Yvonne was very friendly and enjoyed talking about my travels and life at the lodge.
Back at the campsite, my bike touring neighbor Shane had changed his plan. Originally he was going to go for a hike that day. But instead he decided to do a local ride. He was traveling with a bike trailer and wanted to leave it behind for a day. His route would take him in the same direction as I was going, then riding up the challenging Nacimiento-Fergusson Road which was near at the campground I ended up staying at that night. It was sort of implicit that we would not ride together, clearly his pace was going to be faster than mine. For non cyclists this might seem a bit strange, but cyclists speeds can vary by a wide margin and you don’t presume to ask another rider to crawl along at your pace.
Shane, my neighbor at the campground, was good to go that morning too, but would end up back at the campground at the end of the day.
We took pictures of each other before we started riding.
I departed first so I knew we would see each other out on the road. The ride out of the valley was a long steady steep grade. I was looking for the new bridge that was completed just a few months earlier after the collapse of an existing span. Its failure contributed to a situation where all roads into Big Sur became impassable and the town became isolated, creating an emergency.

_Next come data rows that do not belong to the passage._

/-- Major 0x3B (R181). -/
noncomputable def decodeOpw (h7 : BitVec 7) (rb ra : BitVec 5) (f3 : BitVec 3) (rd : BitVec 5) : Option Instr :=
  if f3 = 0#3 ∧ (h7.extractLsb' 3 4) = 0#4 then (NWidth.ofCode (h7.extractLsb' 0 2).toNat).bind fun v0 => some (.addW (flag (h7.extractLsb' 2 1)) v0 rb ra rd) else
  if f3 = 0#3 ∧ (h7.extractLsb' 3 4) = 1#4 then (NWidth.ofCode (h7.extractLsb' 0 2).toNat).bind fun v0 => some (.subW (flag (h7.extractLsb' 2 1)) v0 rb ra rd) else
  if f3 = 0#3 ∧ (h7.extractLsb' 3 4) = 2#4 then (NWidth.ofCode (h7.extractLsb' 0 2).toNat).bind fun v0 => some (.mulW (flag (h7.extractLsb' 2 1)) v0 rb ra rd) else
  if f3 = 0#3 ∧ (h7.extractLsb' 3 4) = 3#4 then (NWidth.ofCode (h7.extractLsb' 0 2).toNat).bind fun v0 => some (.mulhW (flag (h7.extractLsb' 2 1)) v0 rb ra rd) else
  if f3 = 0#3 ∧ (h7.extractLsb' 3 4) = 4#4 then (NWidth.ofCode (h7.extractLsb' 0 2).toNat).bind fun v0 => some (.addx2W (flag (h7.extractLsb' 2 1)) v0 rb ra rd) else
  if f3 = 0#3 ∧ (h7.extractLsb' 3 4) = 5#4 then (NWidth.ofCode (h7.extractLsb' 0 2).toNat).bind fun v0 => some (.addx4W (flag (h7.extractLsb' 2 1)) v0 rb ra rd) else
  if f3 = 0#3 ∧ (h7.extractLsb' 3 4) = 6#4 then (NWidth.ofCode (h7.extractLsb' 0 2).toNat).bind fun v0 => some (.addx8W (flag (h7.extractLsb' 2 1)) v0 rb ra rd) else
  if f3 = 0#3 ∧ (h7.extractLsb' 3 4) = 7#4 then (NWidth.ofCode (h7.extractLsb' 0 2).toNat).bind fun v0 => some (.addx16W (flag (h7.extractLsb' 2 1)) v0 rb ra rd) else
  if f3 = 1#3 ∧ (h7.extractLsb' 3 4) = 0#4 then (NWidth.ofCode (h7.extractLsb' 0 2).toNat).bind fun v0 => some (.shlW (flag (h7.extractLsb' 2 1)) v0 rb ra rd) else
  if f3 = 1#3 ∧ (h7.extractLsb' 3 4) = 1#4 then (NWidth.ofCode (h7.extractLsb' 0 2).toNat).bind fun v0 => some (.shrW (flag (h7.extractLsb' 2 1)) v0 rb ra rd) else
  if f3 = 1#3 ∧ (h7.extractLsb' 3 4) = 2#4 then (NWidth.ofCode (h7.extractLsb' 0 2).toNat).bind fun v0 => some (.rolW (flag (h7.extractLsb' 2 1)) v0 rb ra rd) else
  if f3 = 1#3 ∧ (h7.extractLsb' 3 4) = 3#4 then (NWidth.ofCode (h7.extractLsb' 0 2).toNat).bind fun v0 => some (.rorW (flag (h7.extractLsb' 2 1)) v0 rb ra rd) else
  if f3 = 2#3 ∧ (h7.extractLsb' 3 4) = 0#4 then (NWidth.ofCode (h7.extractLsb' 0 2).toNat).bind fun v0 => some (.minW (flag (h7.extractLsb' 2 1)) v0 rb ra rd) else
  if f3 = 2#3 ∧ (h7.extractLsb' 3 4) = 1#4 then (NWidth.ofCode (h7.extractLsb' 0 2).toNat).bind fun v0 => some (.maxW (flag (h7.extractLsb' 2 1)) v0 rb ra rd) else
  if f3 = 3#3 ∧ (h7.extractLsb' 3 4) = 0#4 then (NWidth.ofCode (h7.extractLsb' 0 2).toNat).bind fun v0 => some (.divW (flag (h7.extractLsb' 2 1)) v0 rb ra rd) else
  if f3 = 3#3 ∧ (h7.extractLsb' 3 4) = 1#4 then (NWidth.ofCode (h7.extractLsb' 0 2).toNat).bind fun v0 => some (.remW (flag (h7.extractLsb' 2 1)) v0 rb ra rd) else
  if f3 = 4#3 ∧ (h7.extractLsb' 3 4) = 0#4 then (NWidth.ofCode (h7.extractLsb' 0 2).toNat).bind fun v0 => some (.andW (flag (h7.extractLsb' 2 1)) v0 rb ra rd) else
  if f3 = 4#3 ∧ (h7.extractLsb' 3 4) = 1#4 then (NWidth.ofCode (h7.extractLsb' 0 2).toNat).bind fun v0 => some (.orW (flag (h7.extractLsb' 2 1)) v0 rb ra rd) else
  if f3 = 4#3 ∧ (h7.extractLsb' 3 4) = 2#4 then (NWidth.ofCode (h7.extractLsb' 0 2).toNat).bind fun v0 => some (.xorW (flag (h7.extractLsb' 2 1)) v0 rb ra rd) else
  if f3 = 4#3 ∧ (h7.extractLsb' 3 4) = 3#4 then (NWidth.ofCode (h7.extractLsb' 0 2).toNat).bind fun v0 => some (.andnW (flag (h7.extractLsb' 2 1)) v0 rb ra rd) else
  if f3 = 4#3 ∧ (h7.extractLsb' 3 4) = 4#4 then (NWidth.ofCode (h7.extractLsb' 0 2).toNat).bind fun v0 => some (.ornW (flag (h7.extractLsb' 2 1)) v0 rb ra rd) else
  if f3 = 4#3 ∧ (h7.extractLsb' 3 4) = 5#4 then (NWidth.ofCode (h7.extractLsb' 0 2).toNat).bind fun v0 => some (.xnorW (flag (h7.extractLsb' 2 1)) v0 rb ra rd) else
  if f3 = 5#3 ∧ (h7.extractLsb' 3 4) = 0#4 ∧ rb = 0#5 then (NWidth.ofCode (h7.extractLsb' 0 2).toNat).bind fun v0 => some (.clzW (flag (h7.extractLsb' 2 1)) v0 ra rd) else
  if f3 = 5#3 ∧ (h7.extractLsb' 3 4) = 0#4 ∧ rb = 1#5 then (NWidth.ofCode (h7.extractLsb' 0 2).toNat).bind fun v0 => some (.ctzW (flag (h7.extractLsb' 2 1)) v0 ra rd) else
  if f3 = 5#3 ∧ (h7.extractLsb' 3 4) = 0#4 ∧ rb = 2#5 then (NWidth.ofCode (h7.extractLsb' 0 2).toNat).bind fun v0 => some (.ffsW (flag (h7.extractLsb' 2 1)) v0 ra rd) else
  if f3 = 5#3 ∧ (h7.extractLsb' 3 4) = 0#4 ∧ rb = 3#5 then (NWidth.ofCode (h7.extractLsb' 0 2).toNat).bind fun v0 => some (.popcW (flag (h7.extractLsb' 2 1)) v0 ra rd) else
  if f3 = 5#3 ∧ (h7.extractLsb' 3 4) = 0#4 ∧ rb = 4#5 then (NWidth.ofCode (h7.extractLsb' 0 2).toNat).bind fun v0 => some (.brevW (flag (h7.extractLsb' 2 1)) v0 ra rd) else
  if f3 = 5#3 ∧ (h7.extractLsb' 3 4) = 0#4 ∧ rb = 5#5 then (NWidth.ofCode (h7.extractLsb' 0 2).toNat).bind fun v0 => some (.bswapW (flag (h7.extractLsb' 2 1)) v0 ra rd) else
  none
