/-- A slice (R84, R378, R396). -/
structure Slice where
  tlb    : List TlbEntry := []
  cache  : KMap Line := []
  versions : List VEntry := []
  /-- Requests parked in the waiter store, in parking order (R86). -/
  parkq  : List Nat := []
  /-- Creations held by quota or by a full table or pool, in parking order (R91). -/
  quota  : List Nat := []
  hold   : List DRec := []
  /-- Sorted runs, each with its offset in the overflow area of its context. -/
  runs   : List (Nat × List DRec) := []
  /-- Requests held on pending ".d" bytes, in arrival order (R115). -/
  heldD  : List Nat := []
  flow   : BitVec 16 := 0
  tpool  : BitVec 5 := 0
  sfrb   : BitVec 28 := 0
  sfrs   : BitVec 28 := 0
  mgva   : BitVec 48 := 0
  mgpa   : BitVec 48 := 0
  mgst   : BitVec 2 := 0
  mgerr  : BitVec 8 := 0
  mig    : MigWork := .none
  mc     : List McStream := []
  redirect : Option Nat := none
  paused : Bool := false
  noCreate : Bool := false
  world  : Bool := false
  /-- End markers held: device and window (R133). -/
  marks  : List (Nat × Nat) := []
  deriving DecidableEq, Repr

/-- A launch header (R46). -/
structure Header where
  entry : Word := 0
  param : Word := 0
  ext   : List Nat := []
  wd    : List Nat := []
  place : Nat := 0
  gang  : Nat := 0
  stack : Nat := 0
  lsize : Nat := 0
  quota : Nat := 0
  spill : Nat := 0
  det   : Bool := false
  fixt  : Bool := false
  rnd0  : BitVec 32 := 0
  felim0 : BitVec 32 := 0
  rkey0 : Word := 0
  deriving DecidableEq, Repr

/-- An operand of an entry (R32, R55): ordinary or versioned, its range, logical name and bound version. -/
structure Operand where
  versioned : Bool
  rd   : Bool
  wr   : Bool
  base : Word
  len  : Word
  name : Nat := 0
  ver  : BitVec 32 := 0
  deriving DecidableEq, Repr

/-- A binding of a logical name (R320). -/
structure NameB where
  base : Word := 0
  len  : Word := 0
  next : BitVec 32 := 1
  cur  : BitVec 32 := 0
  deriving DecidableEq, Repr

/-- The states of an entry (R41); FREE is absence. -/
inductive EState where
  | decoded | issued | complete | faulted
  deriving DecidableEq, Repr

/-- An entry of the task window (R32). -/
structure Entry where
  seq   : Nat
  lpc   : Word
  hdr   : Header := {}
  ops   : List Operand := []
  state : EState := .decoded
  fault : Option Report := none
  mult  : Bool := false
  /-- Ordinals and continuations that have not ended (R38). -/
  left  : Nat := 0
  conts : Nat := 0
  /-- Groups not yet handed to a prism because the list was empty (R382); gangs not yet admitted (R52). -/
  unhanded : Bool := false
  gangsWaiting : List Nat := []
  /-- The tick of the hand-out, which orders waiting gangs (R376), and the task lanes of a DET entry by prism: facet of the prism and
  slot (R60). -/
  handed : Nat := 0
  lanes  : List (Nat × List (Nat × Nat)) := []
  /-- Where each placement group went: ordinals [lo, hi) and the prism (R50, R58). -/
  placed : List (Nat × Nat × Nat) := []
  /-- The batch has been closed; slices that have not yet applied it (R114, R117). -/
  closing : Bool := false
  closeAt : List Nat := []
  /-- Other devices to which its tasks have sent ".d" atomics, and those that have not yet applied its close (R114). -/
  dDevs   : List Nat := []
  closeDevs : List Nat := []
  /-- What other devices have answered about its outputs there: the lowest that is not SEALED, as operand, tile name and version (R38, R39). -/
  outputs : List (Nat × Option (Nat × Word × Nat)) := []
  /-- The rename table just before it was decoded (R42 step 6). -/
  names : KMap NameB := []
  /-- The address of its descriptor and of its header (R44). -/
  desc  : Word := 0
  hdrAt : Word := 0
  /-- Its descriptor has been read and checked; its header has been read. -/
  parsed : Bool := true
  read  : Bool := true
  /-- Holds raised at decode on the versions it reads: slice, tile, version. -/
  holds : List (Nat × Nat × Nat) := []
  deriving DecidableEq, Repr

/-- An item of the replay list (R44): what an entry was decoded from; no header, and no operands, where decode did not come to them. -/
structure ReplayItem where
  lpc  : Word
  desc : Word
  hdrAt : Word
  hdr  : Option Header
  parsed : Bool := true
  ops  : List Operand
  deriving DecidableEq, Repr

/-- An update of a block of firmware that is being made (R450): its kind, index, SVN and DIGEST. -/
structure UpdateRun where
  kind   : Nat
  index  : Nat
  svn    : Nat
  digest : List Byte
  deriving DecidableEq, Repr

/-- Where the delivery of a fault stands (R42, R323, R350, R357). -/
inductive FaultPhase where
  | none
  /-- Steps 3 to 7 are done; step 8 waits. -/
  | waiting (r : Report) (lpc : Word) (seq : Nat) (mult : Bool)
  /-- The stream is in its fault handler. -/
  | handler
  /-- Delivered to the service core under this token, with the interrupted address where a core was running the stream. -/
  | service (token : Nat) (ipc : Option Word)
  /-- The service core has answered: the replay list is decoded or discarded, and the stream continues at that address (R357). -/
  | answered (resume : Bool) (ipc : Option Word)
  deriving DecidableEq, Repr

/-- The descriptor of a context as read when CTXT.V was set (R368, R383). -/
structure CtxDesc where
  part   : Nat := 0
  weight : Nat := 1
  lra    : Nat := 0
  contB  : Nat := 0
  contN  : Nat := 0
  splB   : Nat := 0
  splZ   : Nat := 0
  ovfB   : Nat := 0
  ovfS   : Nat := 0
  root   : Nat := 0
  asn    : Nat := 0
  score  : Option Nat := none
  sup    : Bool := false
  redok  : Bool := false
  world  : Bool := false
  deriving DecidableEq, Repr

/-- The debug block of a context (R407–R412, R418). -/
structure DebugBlock where
  gj   : BitVec 4 := 0
  gjen : Bool := false
  hts  : Bool := false
  clf  : Bool := false
  clb  : Bool := false
  att  : Bool := false
  ovf  : Bool := false
  hlt  : Bool := false
  /-- Vector 65 has been raised since both were last clear (R436). -/
  told : Bool := false
  iba  : KMap Word := []
  ibc  : KMap Word := []
  wpa  : KMap Word := []
  wpc  : KMap Word := []
  hstat : BitVec 16 := 0
  hqTail : BitVec 6 := 0
  hqHead : BitVec 6 := 0
  hq   : KMap (BitVec 128) := []
  deriving DecidableEq, Repr

/-- A context with its task window (R31, R367). -/
structure Context where
  /-- CTXT.DESC; V is `live`. -/
  desc  : BitVec 38 := 0
  live  : Bool := false
  d     : CtxDesc := {}
  names : KMap NameB := []
  /-- Entries in decode order, oldest first. -/
  window : List Entry := []
  nseq  : BitVec 32 := 0
  replay : List ReplayItem := []
  phase : FaultPhase := .none
  /-- Other devices that have not yet accepted the drops of R42 step 5. -/
  dropDevs : List Nat := []
  /-- A delivery has failed and there is no service core: the next is at an SVEC (R323). -/
  noRecord : Bool := false
  /-- Where the stream continues when a core next runs it: an answer of the service core came while none did (R357). -/
  goAt : Option Word := none
  svecH : Word := 0
  svecR : Word := 0
  spillUsed : Nat := 0
  dbg   : DebugBlock := {}
  deriving DecidableEq, Repr

/-- What an invalidation concerns (R392): a page's range of an address space, an address space, or those of a partition. -/
inductive TiWork where
  | page (asn : Nat) (base : Word) (size : Nat) | context (asn : Nat) | partition (p : Nat)
  deriving DecidableEq, Repr

/-- Whether a control core runs (R341, R344, R348). -/
inductive CoreRun where
  | notStarted | running | stopped | smc
  deriving DecidableEq, Repr

/-- A control core (R346, R347, R392). -/
structure Core where
  th    : Thread := {}
  level : BitVec 1 := 1
  run   : CoreRun := .notStarted
  wld   : Bool := false
  pie   : Bool := false
  ie    : Bool := false
  pl    : Bool := false
  stvec : Word := 0
  sepc  : Word := 0
  scause : Word := 0
  staddr : Word := 0
  sscratch : Word := 0
  stimer : Word := 0
  sctx  : BitVec 6 := 0
  /-- The context whose stream the core runs: SCTX as the last TRET to level 0 found it (R345). -/
  stream : BitVec 6 := 0
  sipMgmt : Bool := false
  sipPre : Bool := false
  sipNotify : Bool := false
  sipStrm : Bool := false
  sie   : BitVec 6 := 0
  sfqb  : BitVec 32 := 0
  sfqHead : BitVec 5 := 0
  sfqTail : BitVec 5 := 0
  spsel : BitVec 11 := 0
  cyc   : Nat := 0
  tiva  : BitVec 48 := 0
  tiErr : Bool := false
  /-- The invalidation in progress (R392). -/
  tiWork : Option TiWork := none
  /-- The last trap was taken at this level 1 address and its first instruction has not been fetched (R348). -/
  trapped : Bool := false
  park  : Option Park := none
  cnt   : Counts := {}
  late  : List LateRep := []
  ibuf  : Option (Word × BitVec 32) := none
  deriving DecidableEq, Repr

/-- A partition (R364). -/
structure Part where
  prisms : List Nat := []
  slices : List Nat := []
  /-- The slice list of R70 after redirects (R400). -/
  homes  : List Nat := []
  cores  : List Nat := []
  ports  : BitVec 16 := 0
  /-- HBMBj and HBMLj in units of 64 KiB. -/
  hbm    : List (BitVec 28 × BitVec 28) := []
  hspB   : BitVec 32 := 0
  hspN   : BitVec 8 := 0
  deriving DecidableEq, Repr

/-- A copy in flight (R99–R106): its slot, direction, ranges, target and what has been written. -/
structure Copy where
  f     : Nat
  n     : Nat
  ctx   : Nat
  seq   : Nat
  pc    : Word
  toGlobal : Bool
  multi : Bool
  ga    : Word
  la    : Nat
  len   : Nat
  cpt   : BitVec 31
  mcm   : Word
  mcb   : BitVec 11
  /-- Queue operations recorded at issue that must have read (R135): mq0, mq1 entries and sequencer items still ahead. -/
  ahead : List Nat := []
  /-- The next offset it moves on its own, where its own pass ends, and what it reports once a stream has settled that. -/
  done  : Nat := 0
  stop  : Nat := 0
  total : Option Nat := none
  cause : Option (BitVec 8) := none
  finished : Bool := false
  deriving DecidableEq, Repr

/-- A contribution to a pair-merge (R278, R279). -/
structure Contrib where
  f   : Nat
  n   : Nat
  vl  : Nat
  m   : VReg
  s   : VReg
  d   : BitVec 5
  deriving DecidableEq, Repr

/-- A merge of R279: its name and the contributions that have arrived. -/
structure Merge where
  ctx  : Nat
  seq  : Nat
  mcb  : BitVec 11
  mask : Word
  k    : Nat
  parts : List Contrib := []
  deriving DecidableEq, Repr

/-- A trigger channel (R432). -/
structure Chan where
  hg    : BitVec 4 := 0
  hctx  : BitVec 6 := 0
  run   : Bool := false
  once  : Bool := false
  en    : Bool := false
  gate  : Bool := false
  hold  : Bool := false
  snpe  : Bool := false
  snps  : Bool := false
  stopev : BitVec 16 := 0
  startev : BitVec 16 := 0
  tts   : Word := 0
  tbeg  : Word := 0
  tend  : Word := 0
  /-- The windows that have ended in the last 64 ticks, and the last one (R433). -/
  past  : List (Nat × Nat) := []
  deriving DecidableEq, Repr
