end Sys2Proof.Machine
end

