/-- A fetch reaches its home slice on this device (R87, R178). -/
def State.fetchHere (s : State) (a : Agent) (c : Nat) (pc : Word) : Fetched :=
  match s.standAt a 0 c pc .fetch with
  | (.nowhere, s) => .fail s cNOMAP
  | (.fail cause, s) => .fail s cause
  | (.at sl pa leaf, s) =>
    let s := s.recall c pc 4
    let g := s.codeWord a.prism c sl pa pc (leafDir leaf)
    if g.poison then .fail s cPOISON else .word (BitVec.ofNat 32 (ofBytes g.bytes))
  | (w, s) => let (id, s) := s.waitReq none a c pc pc .fetch; .wait (s.waitAt id w)

/-- Fetch of an instruction word at an address of a context: a word that has come back for the agent, else on this device the word as it
stands, where nothing makes the fetch wait at its slice. A fetch that waits for another address ends. -/
def State.fetchIn (s : State) (a : Agent) (c : Nat) (pc : Word) : Fetched :=
  match s.whereIs pc, (s.ibufOf a).filter (·.1 == pc), s.fetchReq a with
  | .nowhere, _, _ => .fail s cNOMAP
  | _, some (_, w), _ => .word w
  | _, none, some (id, r) =>
    if r.va ≠ pc then .wait (s.forgetReq id)
    else match r.stage with
      | .failed cause => .fail (s.forgetReq id) cause
      | _ => .wait s
  | .device _, none, none => .wait (s.newReq a c pc pc .fetch).2
  | .here, none, none => s.fetchHere a c pc

/-- Fetch by an agent at its pc. -/
def State.fetch (s : State) (a : Agent) : Fetched :=
  let pc := (s.thread a).pc
  match s.spaceOf a with
  | .phys => (match a with | .core k => s.fetchPhys k pc | _ => .fail s cNOMAP)
  | .ctx c =>
    match a with
    | .core k => if (s.core k).level = 0 ∧ (s.ctx c).d.sup then .fail s cACCESS else s.fetchIn a c pc
    | _ => s.fetchIn a c pc

/-- A fetched word is run by `runWord`, which gives none for a word that is no instruction (R182). -/
def runFetched (runWord : BitVec 32 → State → Option Out) (s : State) (w : BitVec 32) : Out :=
  match runWord w s with
  | some o => o
  | none => faultOut s cILLEGAL

/-- The slot halted at the instruction with a fault or a watchpoint of it, or its handler ended with a fault: BREAK and STEP come after
an instruction has retired. -/
def haltedAt (s : State) (f n : Nat) : Out → Bool
  | .next t =>
    (match (t.slot f n).trap with | some r => r.cause != cBREAK && r.cause != cSTEP | none => false) ||
      (s.inHandler (.slot f n) && decide ((s.facet f).reports.length < (t.facet f).reports.length))
  | _ => false

/-- The core trapped on a fault of the instruction at the boundary: an SVC and a BRK have retired. -/
def trappedAt (k : Nat) : Out → Bool
  | .next t => let c := t.core k; c.trapped && fieldAt c.scause 16 2 == kFault.toNat && fieldAt c.scause 0 12 != cBREAK.toNat
  | _ => false

/-- A slot has halted at its boundary before its instruction issued, or its handler has ended there: it takes no turn (R417, R455), and its own
counts as HALT, or as OTHER where the handler has ended (R425). -/
def unissued (s : State) (f n : Nat) : Out := .next { s with stalled := some (if (s.slot f n).trap.isSome then clHALT else clOTHER) }

/-- The issue of a slot whose turn it is (R351): late reports; nothing while a vector instruction that may trap has not completed (R160);
then a fetch fault, a breakpoint, and the instruction. A breakpoint's match counts when the instruction issues (R411). A halt request
is met at the boundary unless the instruction halts with a cause of its own (R416). -/
def issueSlot (runWord : BitVec 32 → State → Option Out) (s : State) (f n : Nat) : Out :=
  let a : Agent := .slot f n
  let s := { s with turn := a }
  if !(s.slot f n).late.isEmpty then unissued (s.takeLate a) f n
  else if s.fpHeld a then stall s clVSEQ
  else
    let req := (s.slot f n).sdc.haltReq
    match s.fetch a with
    | .wait s => (match req with | some info => unissued (s.meetHalt f n info) f n | none => stall s clACCEPT)
    | .fail s cause => unissued (s.takeFault a { cause := cause, addr := (s.slot f n).th.pc }) f n
    | .word w =>
      match s.breakSlot f n with
      | (t, true) => unissued t f n
      | (t, false) =>
        let o := runFetched runWord s w
        match req with
        | some info => if haltedAt s f n o then runFetched runWord t w else unissued (s.meetHalt f n info) f n
        | none => if stalledOut o then o else runFetched runWord t w

/-- The issue of a control core (R348, R349, R351): the fault of the instruction at the boundary comes first, then an interrupt, which is
then due, and otherwise the instruction. While its fetch waits, an interrupt is taken (log 69). A WAITI that waits is executed again before an
interrupt is taken, and so is an SMC (R344). -/
def issueCore (runWord : BitVec 32 → State → Option Out) (s : State) (k : Nat) : Out :=
  let a : Agent := .core k
  let s := { s with turn := a }
  let c := s.core k
  let again := match c.park with | some p => p.kind == .waitCnt || p.kind == .smc | none => false
  if c.run ≠ .running ∨ (c.park.isSome ∧ !again) then .next s
  else if !c.late.isEmpty then .next (s.takeLate a)
  else
    let irq := !again && c.interrupt.isSome
    match s.fetch a with
    | .wait s => if irq then .next (s.pushFirst (.interrupt k)) else stall s clACCEPT
    | .fail s cause =>
      if c.trapped then .next (s.doubleTrap k) else .next (s.takeFault a { cause := cause, addr := c.th.pc })
    | .word w =>
      match s.breakCore k with
      | (t, true) => .next t
      | (t, false) =>
        let run := fun (x : State) => runFetched runWord (x.modCore k fun c => { c with trapped := false }) w
        let o := run s
        if irq && !trappedAt k o then .next (s.pushFirst (.interrupt k))
        else if stalledOut o then o
        else run t

/-! Turns (R65, R66, R352, R455). -/

/-- The waits whose instruction is tried again at each turn (R455). -/
def ParkKind.retried : ParkKind → Bool
  | .mxfence | .waitCnt | .tend | .spawn | .smc => true
  | _ => false

/-- A slot holds a task or a handler, is not halted, and is neither parked in a wait that something else ends nor waiting for a cycle to
come. -/
def Slot.candidate (sl : Slot) (cyc : Nat) : Bool :=
  sl.job != .vacant && sl.trap.isNone && ((sl.park.map (·.kind.retried)).getD true) && sl.wakeAt ≤ cyc

/-- A facet holds a task of a DET context: it uses fixed rotation (R66). -/
def State.fixedRotation (s : State) (f : Nat) : Bool :=
  (s.facet f).slots.any fun (_, sl) => match sl.job with | .task c seq _ _ => s.isDet c seq | _ => false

There are many bridges on the road, all with dates marked on them. There would only be one from the year before so I easily identified the new one. Construction was complete and the area was clear of equipment and returned to normal, all amazingly quickly.
This must be the new bridge that was built when the old one collapsed last year.
It was not long until Shane rode up effortlessly from behind. He was nice about it and slowed his pace to match mine for a while and we talked. Unfortunately, due to the long climb, I could not do a lot of talking. I think Shane could have delivered a State Of The Nation speech. Eventually we said good-bye and hoped that our paths would cross again later that day, which they did ever so briefly as we passed each other going in opposite directions.
Traffic continued to taper as I went south, more as I passed each tourist destination. By the time I passed Julia Pfeiffer Burns State Park traffic was getting downright sparse. The ride that day was pure, uninterrupted, classic foggy Big Sur coastal cliffs.
Many sections of the road were next to sheer drop offs to the ocean below.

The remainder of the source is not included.